Lesebuch Königsberg. Bei einem Titel, wie ihn einst Martin A. Borrmann als Herausgeber mit „Geliebtes Königsberg“ wählte, ist der Leser nicht im Zweifel darüber, wie er die ostpreußische Metropole betrachten soll. Zudem gehörten nicht wenige seiner Beiträger zur „Erlebnisgeneration“ und hatten das reiche Kulturleben der Zwischenkriegszeit mitgestaltet. Entsprechend enthusiastisch fielen ihre Erinnerungen an die Pregelstadt als „geistige Lebensform“ aus. Vorwiegend „Liebeserklärungen“ versammelte auch noch Brigitta Kluge, als sie 1989 „Königsberg in alten und Reisebeschreibungen“ herausgab. Ein Novum dieser Sammlung, die zwei Jahre vor der Öffnung des von den Sowjets abgeriegelten nördlichen Ostpreußen erschien, waren literarische Rundgänge durch „Kaliningrad“. Gunnar Strunz und die geborene Kaliningraderin Alla Strunz sind in ihrem „Reise-Lesebuch Königsberg-Kaliningrad“ (Trescher Verlag, Berlin 2009, broschiert, 405 Seiten, 14,95 Euro) dem Borrmann-Konzept treu geblieben, indem sie einen Autorenchor von Immanuel Kant und Karl Rosenkranz bis zu Agnes Miegel und Wilhelm Matull das Lob der Pregelmetropole singen lassen. Dem Königsberg-Kenner begegnet hier allerdings kaum Neues, es sind die vielfach gedruckten und zitierten Namen und Texte. Ärgerlich ist zudem, daß aus Heinrich Hausers Stadtreportage von 1932 wohlfundierte polenkritische Passagen „weggelassen“ wurden. Der eigentliche Wert der Sammlung liegt daher in der Vielfalt der Raumerkundungen aus sowjetischer und postsowjetischer Zeit, darunter neben Deutschen wie Karl Schlögel und Ralph Giordano auch mehrere Russen wie Valentin Nikolajewitsch Sorin mit seinen „Zehn Träumen von Königsberg“.

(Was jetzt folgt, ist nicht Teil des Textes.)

-- ==== Sys2Proof/Laws/Stack.lean ====
section
/-!
SUPPORT. The stacks: an entry written is read back, and a stack effect pops and pushes what it is given and keeps
every entry below, wherever the cache boundary lies (R165).
-/
namespace Sys2Proof.Laws
open Sys2Proof Sys2Proof.Machine

@[simp] theorem leBytes_length (n v : Nat) : (leBytes n v).length = n := by
  induction n generalizing v with
  | zero => rfl
  | succ n ih => simp [leBytes, ih]

theorem leNat_leBytes (n v : Nat) : leNat (leBytes n v) = v % 256 ^ n := by
  induction n generalizing v with
  | zero => simp [leBytes, leNat, Nat.mod_one]
  | succ n ih =>
    simp only [leBytes, leNat, ih, BitVec.toNat_ofNat]
    rw [show 256 ^ (n + 1) = 256 * 256 ^ n by ring, Nat.mod_mul]

theorem leWord_leBytes (v : Word) : leWord (leBytes 8 v.toNat) = v := by
  unfold leWord
  rw [leNat_leBytes]
  apply BitVec.eq_of_toNat_eq
  simp only [BitVec.toNat_ofNat]
  have := v.isLt
  norm_num at *
  omega

theorem memGetN_putN_self (m : List Host.Cell) (a : Nat) (bs : List Byte) :
    memGetN (memPutN m a bs) a bs.length = bs := by
  apply List.ext_getElem
  · simp [memGetN]
  · intro i h1 h2
    simp only [memGetN, List.getElem_map, List.getElem_range]
    exact memGet_putN_inside bs m a i h2

theorem memGetN_putN_outside (m : List Host.Cell) (a a' n : Nat) (bs : List Byte) (h : a' + n ≤ a ∨ a + bs.length ≤ a') :
    memGetN (memPutN m a bs) a' n = memGetN m a' n := by
  apply List.map_congr_left
  intro i hi
  have := List.mem_range.mp hi
  exact memGet_putN_outside bs m a (a' + i) (by omega)

/-- What a write of a stack entry leaves. -/
def Kept (s t : State) : Prop :=
  t = { s with parts := t.parts, mem := t.mem, sram := t.sram, bad := t.bad }
    ∧ ∀ p, t.part p = { s.part p with cellar := (t.part p).cellar, scheds := (t.part p).scheds }

theorem Kept.refl (s : State) : Kept s s := ⟨rfl, fun _ => rfl⟩

theorem Kept.trans {s t u : State} (h : Kept s t) (g : Kept t u) : Kept s u := by
  refine ⟨?_, fun p => ?_⟩
  · rw [g.1, h.1]
  · rw [g.2 p, h.2 p]

theorem Kept.core {s t : State} (h : Kept s t) (j : Nat) : t.core j = s.core j := by
  rw [h.1]; rfl

theorem Placed.kept {s t : State} (h : Placed s t) : Kept s t := by
  refine ⟨?_, h.2⟩
  have := h.1
  rw [this]

theorem kept_stackPut (s : State) (k a : Nat) (v : Word) : Kept s (s.stackPut k a v) := by
  unfold State.stackPut
  split
  · exact ⟨rfl, fun _ => rfl⟩
  · exact (placed_placeBytes _ _ _).kept

@[simp] theorem stackGet_put (s : State) (k a : Nat) (v : Word) : (s.stackPut k a v).stackGet k a = v := by
  unfold State.stackPut State.stackGet
  split
  · have := memGetN_putN_self s.sram a (leBytes 8 v.toNat)
    rw [leBytes_length] at this
    rw [this, leWord_leBytes]
  · unfold State.getBytes
    rw [placeBytes_mem]
    have := memGetN_putN_self s.mem (spadAddr k a) (leBytes 8 v.toNat)
    rw [leBytes_length] at this
    rw [this, leWord_leBytes]

theorem stackGet_put_other (s : State) (k a a' : Nat) (v : Word) (h : a' + 8 ≤ a ∨ a + 8 ≤ a') :
    (s.stackPut k a v).stackGet k a' = s.stackGet k a' := by
  unfold State.stackPut State.stackGet
  split
  · rw [memGetN_putN_outside _ _ _ _ _ (by simpa using h)]
  · unfold State.getBytes
    rw [placeBytes_mem, memGetN_putN_outside _ _ _ _ _ (by simp [spadAddr]; omega)]

/-- A stack entry of a scratchpad writes its own bytes alone; one of the maltster writes no addressed byte. -/
theorem stackPut_getByte (s : State) (k a : Nat) (v : Word) (a' : Nat)
    (h : k = maltsterCore ∨ a' < spadAddr k a ∨ spadAddr k a + 8 ≤ a') :
    (s.stackPut k a v).getByte a' = s.getByte a' := by
  unfold State.stackPut
  split
  · rfl
  · unfold State.getByte
    rw [placeBytes_mem]
    exact memGet_putN_outside _ _ _ _ (by simp; tauto)

/-! ### Spilling -/

theorem kept_foldl {α : Type} (g : State → α → State) (hg : ∀ s x, Kept s (g s x)) (l : List α) (s : State) :
    Kept s (l.foldl g s) := by
  induction l generalizing s with
  | nil => exact Kept.refl s
  | cons x l ih => exact (hg s x).trans (ih _)

theorem kept_outClears (s : State) (k : Nat) (out : List Nat) : Kept s (s.outClears k out) := ⟨rfl, fun _ => rfl⟩

@[simp] theorem outClears_stackGet (s : State) (k : Nat) (out : List Nat) (j a : Nat) :
    (s.outClears k out).stackGet j a = s.stackGet j a := rfl

@[simp] theorem outClears_getByte (s : State) (k : Nat) (out : List Nat) (a : Nat) :
    (s.outClears k out).getByte a = s.getByte a := rfl

theorem kept_spill (s : State) (k ptr : Nat) (c : List Word) (keep : Nat) : Kept s (s.spill k ptr c keep).2 :=
  (kept_foldl _ (fun s _ => kept_stackPut s _ _ _) _ _).trans (kept_outClears _ _ _)

theorem foldl_stackPut_get (k ptr : Nat) (c : List Word) (l : List Nat) (hl : l.Nodup) (s : State) (i : Nat) :
    (l.foldl (fun s i => s.stackPut k (ptr + 8 * i) (c.getD i 0)) s).stackGet k (ptr + 8 * i)
      = if i ∈ l then c.getD i 0 else s.stackGet k (ptr + 8 * i) := by
  induction l generalizing s with
  | nil => simp
  | cons j l ih =>
    rw [List.nodup_cons] at hl
    simp only [List.foldl_cons]
    rw [ih hl.2]
    by_cases h : i = j
    · subst h; simp [hl.1]
    · by_cases hm : i ∈ l
      · simp [hm]
      · simp only [hm, if_false, List.mem_cons, h, or_self]
        exact stackGet_put_other _ _ _ _ _ (by omega)

/-- Where a spilled entry is read from memory it has the value it had in the cache. -/
theorem spill_get (s : State) (k ptr : Nat) (c : List Word) (keep i : Nat) :
    (s.spill k ptr c keep).2.stackGet k (ptr + 8 * i)
      = if keep ≤ i ∧ i < c.length then c.getD i 0 else s.stackGet k (ptr + 8 * i) := by
  unfold State.spill
  dsimp only
  rw [outClears_stackGet, foldl_stackPut_get _ _ _ _ ((List.nodup_range).filter _)]
  simp [List.mem_filter, List.mem_range, and_comm]

/-- A spill writes no byte but those of the entries it spills. -/
theorem spill_getByte (s : State) (k ptr : Nat) (c : List Word) (keep a : Nat)
    (h : k = maltsterCore ∨ ∀ i, keep ≤ i → i < c.length → a < spadAddr k (ptr + 8 * i) ∨ spadAddr k (ptr + 8 * i) + 8 ≤ a) :
    (s.spill k ptr c keep).2.getByte a = s.getByte a := by
  unfold State.spill
  dsimp only
  rw [outClears_getByte]
  have hl : ∀ i ∈ (List.range c.length).filter (fun i => decide (keep ≤ i)), keep ≤ i ∧ i < c.length := by
    intro i hi; simp [List.mem_filter] at hi; exact ⟨hi.2, hi.1⟩
  generalize (List.range c.length).filter (fun i => decide (keep ≤ i)) = l at hl
  induction l generalizing s with
  | nil => rfl
  | cons j l ih =>
    simp only [List.foldl_cons]
    rw [ih _ (fun i hi => hl i (by simp [hi]))]
    obtain ⟨h1, h2⟩ := hl j (by simp)
    exact stackPut_getByte _ _ _ _ _ (h.imp id (fun h => h j h1 h2))

/-! ### Stack effects -/

/-- The entries a stack effect holds in the cache before it spills. -/
def filledEntries (s : State) (k : Nat) (b : Bank) (x : Stk) (pops : Nat) : List Word :=
  (List.range (min (max pops (b.cache x).length) (max (b.cache x).length (b.depth x)))).map
    (fun i => s.stackEntry k b x i)

theorem stackApply_eq (s : State) (k : Nat) (b : Bank) (x : Stk) (pops : Nat) (pushes : List Word) :
    s.stackApply k b x pops pushes =
      ((s.spill k (b.ptr x) (filledEntries s k b x pops) (16 + pops - pushes.length)).2,
        b.ptr x + 8 * pops - 8 * pushes.length,
        pushes ++ ((filledEntries s k b x pops).take (16 + pops - pushes.length)).drop pops) := rfl

theorem filled_length (s : State) (k : Nat) (b : Bank) (x : Stk) (pops : Nat) :
    (b.cache x).length ≤ (filledEntries s k b x pops).length := by
  simp only [filledEntries, List.length_map, List.length_range]; omega

theorem filled_getD (s : State) (k : Nat) (b : Bank) (x : Stk) (pops i : Nat)
    (h : i < (filledEntries s k b x pops).length) : (filledEntries s k b x pops)[i] = s.stackEntry k b x i := by
  simp [filledEntries]

theorem stackEntry_mem (s : State) (k : Nat) (b : Bank) (x : Stk) (i : Nat) (h : (b.cache x).length ≤ i) :
    s.stackEntry k b x i = s.stackGet k (b.ptr x + 8 * i) := by
  unfold State.stackEntry
  rw [List.getElem?_eq_none h]

theorem stackEntry_cache (s : State) (k : Nat) (b : Bank) (x : Stk) (i : Nat) (h : i < (b.cache x).length) :
    s.stackEntry k b x i = (b.cache x)[i] := by
  unfold State.stackEntry
  rw [List.getElem?_eq_getElem h]

/-- After a stack effect the results lie on top and every entry below is as before. -/
theorem stackApply_entry (s : State) (k : Nat) (b b' : Bank) (x : Stk) (pops : Nat) (pushes : List Word) (t : State)
    (hm : pushes.length ≤ 16) (hp : 8 * pushes.length ≤ b.ptr x + 8 * pops)
    (hb : b'.ptr x = (s.stackApply k b x pops pushes).2.1) (hc : b'.cache x = (s.stackApply k b x pops pushes).2.2)
    (ht : ∀ a, t.stackGet k a = (s.stackApply k b x pops pushes).1.stackGet k a) (j : Nat) :
    t.stackEntry k b' x j
      = if j < pushes.length then pushes.getD j 0 else s.stackEntry k b x (j - pushes.length + pops) := by
  rw [stackApply_eq] at hb hc ht
  dsimp only at hb hc ht
  generalize hf : filledEntries s k b x pops = f at hb hc ht
  have hfl : (b.cache x).length ≤ f.length := hf ▸ filled_length s k b x pops
  have hfg : ∀ i (h : i < f.length), f[i] = s.stackEntry k b x i := by
    subst hf; exact fun i h => filled_getD s k b x pops i h
  have hcl : (b'.cache x).length = pushes.length + (min (16 + pops - pushes.length) f.length - pops) := by
    rw [hc]; simp
  by_cases hj : j < (b'.cache x).length
  · rw [stackEntry_cache _ _ _ _ _ hj]
    by_cases h1 : j < pushes.length
    · simp only [h1, if_true, hc]
      rw [List.getElem_append_left h1, List.getD_eq_getElem _ _ h1]
    · simp only [h1, if_false, hc]
      rw [List.getElem_append_right (by omega), List.getElem_drop, List.getElem_take, hfg]
      congr 1; omega
  · rw [stackEntry_mem _ _ _ _ _ (by omega), ht, hb]
    have h1 : ¬ j < pushes.length := by omega
    simp only [h1, if_false]
    rw [show b.ptr x + 8 * pops - 8 * pushes.length + 8 * j = b.ptr x + 8 * (j - pushes.length + pops) by omega,
      spill_get]
    by_cases h2 : j - pushes.length + pops < f.length
    · rw [if_pos ⟨by omega, h2⟩, List.getD_eq_getElem _ _ h2, hfg]
    · rw [if_neg (by omega), stackEntry_mem _ _ _ _ _ (by omega)]

end Sys2Proof.Laws
end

Deutsche in Brasilien. Der nun vorliegende zwölfte Band der vom Kolonialhistoriker August Wilhelm Steffan herausgegebenen „Befunde und Berichte zur deutschen Kolonialgeschichte“ (Band 12, Windhuk, Gelnhausen 2009, broschiert, 92 Seiten, 19 Euro, zu ordern bei Prof. Dr. A.W. Steffan, Internationaler Arbeitskreis für kolonialhistorische Forschung, Postfach 1161, 63551 Gelnhausen) hat etwas auf sich warten lassen, erschien doch der elfte Band 2006. Dafür hat die neue Ausgabe die kolonialen Pfade aus der Kaiserzeit verlassen und widmet sich deutschen Spuren in Süd­amerika. Mit dem Germanisten Hartmut Fröschle führte in der Ausgabe dann auch der herausragende Spezialist auf dem Gebiet der Forschung über das Auslandsdeutschtum die Regie, der ausführlich die Blumenauer Region in Südbrasilien historisch porträtiert. Obwohl sich heute über fünf Millionen Brasilianer auf ihre deutschen Wurzeln berufen können, beschränkt sich die deutsche Sprache zunehmend nur noch auf folkloristische Nischen.